Work instructions: Show each line of the listing in which the word "Refusal" occurs.

Supplied data:
-- ==== Sys2Proof/Machine/Display.lean ====
section
/-! DEFINITION. Framebuffer instructions (spec/45_display.md): the clear and the XOR-blit with collision detection. -/

namespace Sys2Proof.Machine

/-- A framebuffer being drawn on, and whether a lit cell met a 1 bit so far. -/
structure Canvas where
  fb : Vector (BitVec 64) 32
  hit : Bool
  deriving DecidableEq, Repr

/-- One row of a framebuffer being drawn on, and whether a lit cell met a 1 bit so far. -/
structure RowCanvas where
  cells : BitVec 64
  hit : Bool
  deriving DecidableEq, Repr

/-- One bit of a sprite on the cell of column `col`: the collision test sees the cell before it changes (R181). -/
def blitBit (col : Nat) (bit : Bool) (p : RowCanvas) : RowCanvas :=
  { cells := if bit then p.cells ^^^ (1#64 <<< col) else p.cells
    hit := p.hit || (p.cells.getLsbD col && bit) }

/-- The bits `b`, `b + 1` and on of one sprite row, `k` of them, bit 7 leftmost, each column modulo 64 (R181). -/
def blitBits (x0 : Nat) (sprite : Byte) (b : Nat) : Nat → RowCanvas → RowCanvas
  | 0, p => p
  | k + 1, p => blitBits x0 sprite (b + 1) k (blitBit ((x0 + b) % 64) (sprite.getLsbD (7 - b)) p)

/-- One row of the sprite, all its 8 bits, on row `y mod 32` (R181). -/
def blitRow (x0 y : Nat) (sprite : Byte) (p : Canvas) : Canvas :=
  let q := blitBits x0 sprite 0 8 ⟨p.fb[y % 32]'(Nat.mod_lt _ (by decide)), p.hit⟩
  ⟨p.fb.set (y % 32) q.cells (Nat.mod_lt _ (by decide)), q.hit⟩

/-- The sprite rows `r`, `r + 1` and on, each row modulo 32 (R181). -/
def blitRows (x0 y0 : Nat) (r : Nat) : List Byte → Canvas → Canvas
  | [], p => p
  | sprite :: rest, p => blitRows x0 y0 (r + 1) rest (blitRow x0 (y0 + r) sprite p)

/-- The whole sprite, with no collision so far (R181 steps 3 and 4). -/
def blit (x0 y0 : Nat) (rows : List Byte) (fb : Vector (BitVec 64) 32) : Canvas := blitRows x0 y0 0 rows ⟨fb, false⟩

/-- `00E0` CLS (R180). -/
def execCls (s : State) : Host.Outcome State Fault Refusal :=
  .next (advance (s.setFb (Vector.replicate 32 0)))

/-- `Dxyn` DRW (R181): the coordinates are read before `VF` is touched, and all rows before the first cell changes. -/
def execDrw (x y n : Nibble) (s : State) : Host.Outcome State Fault Refusal :=
  finish s (match readRange (effAddr s 0) n.toNat s with
    | .error r => .error r
    | .ok rows =>
      let p := blit (s.getV x).toNat (s.getV y).toNat rows s.fb
      .ok (advance ((s.setFb p.fb).setFlag p.hit)))

end Sys2Proof.Machine
end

Exercise result:
def execCls (s : State) : Host.Outcome State Fault Refusal :=
def execDrw (x y n : Nibble) (s : State) : Host.Outcome State Fault Refusal :=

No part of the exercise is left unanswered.